Conservation status of indigenous vascular plant species in the Wellington region Other Publication
- Author
- Crisp, P.
- Year
- 2020
- Publisher / Organisation
- Greater Wellington Regional Council
- Pages
- 39
- Summary
- The New Zealand Threat Classification System (NZTCS) provides a tool for assigning a threat status to candidate taxa at the national scale. These threat rankings form the basis for prioritising conservation management actions, research and monitoring, and natural resource management decisions (Townsend et al, 2008). The NZTCS is effective at the national scale, but regional councils need local data for managing and protecting biodiversity within their regions.
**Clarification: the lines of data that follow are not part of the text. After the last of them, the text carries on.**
/-- The update system beside its registers, in flash, eMRAM and AON. -/
structure UpdSt where
  staging : Option Staging := none
  staged : Option TraySet := none
  active : TraySet := {}
  /-- The previous set with the settings, their formats and the expected formats at its end (R559). -/
  prev : Option TraySet := none
  prevCfg : SMap Nat := []
  prevStored : SMap Nat := []
  prevFmt : SMap Nat := []
  arm : Option Arming := none
  /-- The last activation report (R561). -/
  report : List Byte := []
  /-- The last Recipe counter imported from each exporter identity (R566). -/
  imported : List (List Byte × Nat) := []
  /-- The drop areas of ports A (0) and B (1) (R545). -/
  drop : SMap (List Byte) := []
  /-- Format version of each unit's committed settings (R558). -/
  stored : SMap Nat := []
  /-- UPD_RECOVER: the set that the next reset makes active; true for the previous one (R560). -/
  forReset : Option Bool := none
  /-- Kind and target of parts whose island was off at their activation (R554). -/
  deferred : List (Nat × Nat) := []
  /-- Bytes of the image pools of ports A and B: the manual leaves the partition table to provisioning (log 43). -/
  poolA : Nat := 4294967296
  poolB : Nat := 4294967296
deriving DecidableEq, Repr

/-! ### The device and the queue -/

/-- Everything of the IK9600 but the queue of waiting commands. -/
structure Dev where
  /-- Every register field that differs from its reset value: key 32 × address + lowest bit (R3). -/
  regs : SMap Nat := []
  /-- The configuration committed to eMRAM, in the same keys (R113, R114). -/
  emram : SMap Nat := []
  /-- How many free values have been taken: the n-th is the opaque Config value at n. The model's own field. -/
  free : Nat := 0
  /-- Elapsed device time in ns (AON clock), advanced by the idle tick. The model's own field (log 2). -/
  up : Nat := 0
  boot : BootSt := {}
  pins : PinSt := {}
  pwr : PwrSt := {}
  host : HostSt := {}
  bench : SMap BenchTab := []
  crust : CrustSt := {}
  time : TimeSt := {}
  /-- The lanes' private state: 0 LANE_A, 1 LANE_B, 2 LANE_C. -/
  lane : SMap LaneSt := []
  /-- The CAN channels (spec/08). -/
  can : SMap CanSt := []
  /-- The session contexts (spec/09). -/
  sess : SMap SessSt := []
  /-- The sequence of the last PDU received from each station: its address, where it is, the sequence (R229). -/
  rxSeqs : List (Nat × (PduSrc × Nat) × Nat) := []
  /-- Device time (ns) of the last time broadcast (R244). -/
  timeSentAt : Nat := 0
  /-- Metering (spec/11, spec/12). -/
  meter : MeterSt := {}
  gate : GateSt := {}
  frc : FrcSt := {}
  img : ImgSt := {}
  /-- Process I/O (spec/10). -/
  pio : PioSt := {}
  /-- Estimator and transport delay (spec/13). -/
  model : ModelSt := {}
  /-- The dispatch solver (spec/14). -/
  solv : SolvSt := {}
  /-- The key store (spec/20). -/
  keys : KeySt := {}
  /-- Trays and Recipes (spec/21). -/
  upd : UpdSt := {}
  fcu : FcuSt := {}
  evr : EvrSt := {}
deriving DecidableEq, Repr

/-- The block: the device and the commands waiting for it, first in, first out. -/
structure State where
  dev : Dev := {}
  pending : List Instr := []
deriving DecidableEq, Repr

/-- The machine right after reset (R88): every register at its reset value, nothing placed, no command waiting. -/
def State.reset : State := { dev := {}, pending := [] }

end Sys2Proof.Machine
end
While the Department of Conservation (DOC) is tasked with managing indigenous species nationally, regional and district councils have a statutory obligation to manage the habitats of threatened species locally under the Resource Management Act, 1991. A methodology to create regional threat lists was developed by a collaborative group comprising representatives from DOC, regional councils and a local authority. The resulting regional threat listing methodology leverages off the NZTCS, but applies a species population threshold adjusted to the regional land area under consideration (relative to the national land area) for species that are not nationally threatened. The assigned regional threat status cannot be lower than that of the national threat status, but can be higher, (e.g. a Nationally Vulnerable species could be assessed as being Regionally Critical). Other assessments made in the regional threat listing process include identifying populations that are national strongholds and the use of regional qualifiers, such as natural or historic range limits. The need for a regional threat list is evidenced by the ongoing loss of species from the Wellington region. While a particular plant species may not be nationally threatened, the loss of a species from part of its range is the ‘tip of the iceberg’. The loss of a species in a region may also result in the extirpation of a local form, type or variety of that species. Biodiversity decline is occurring across New Zealand. One of the keys to halting/reversing that decline is knowing where those declines are occurring. A regional threat list will aid the identification of those losses at a local level, plus provide information that can be used for national conservation status assessments.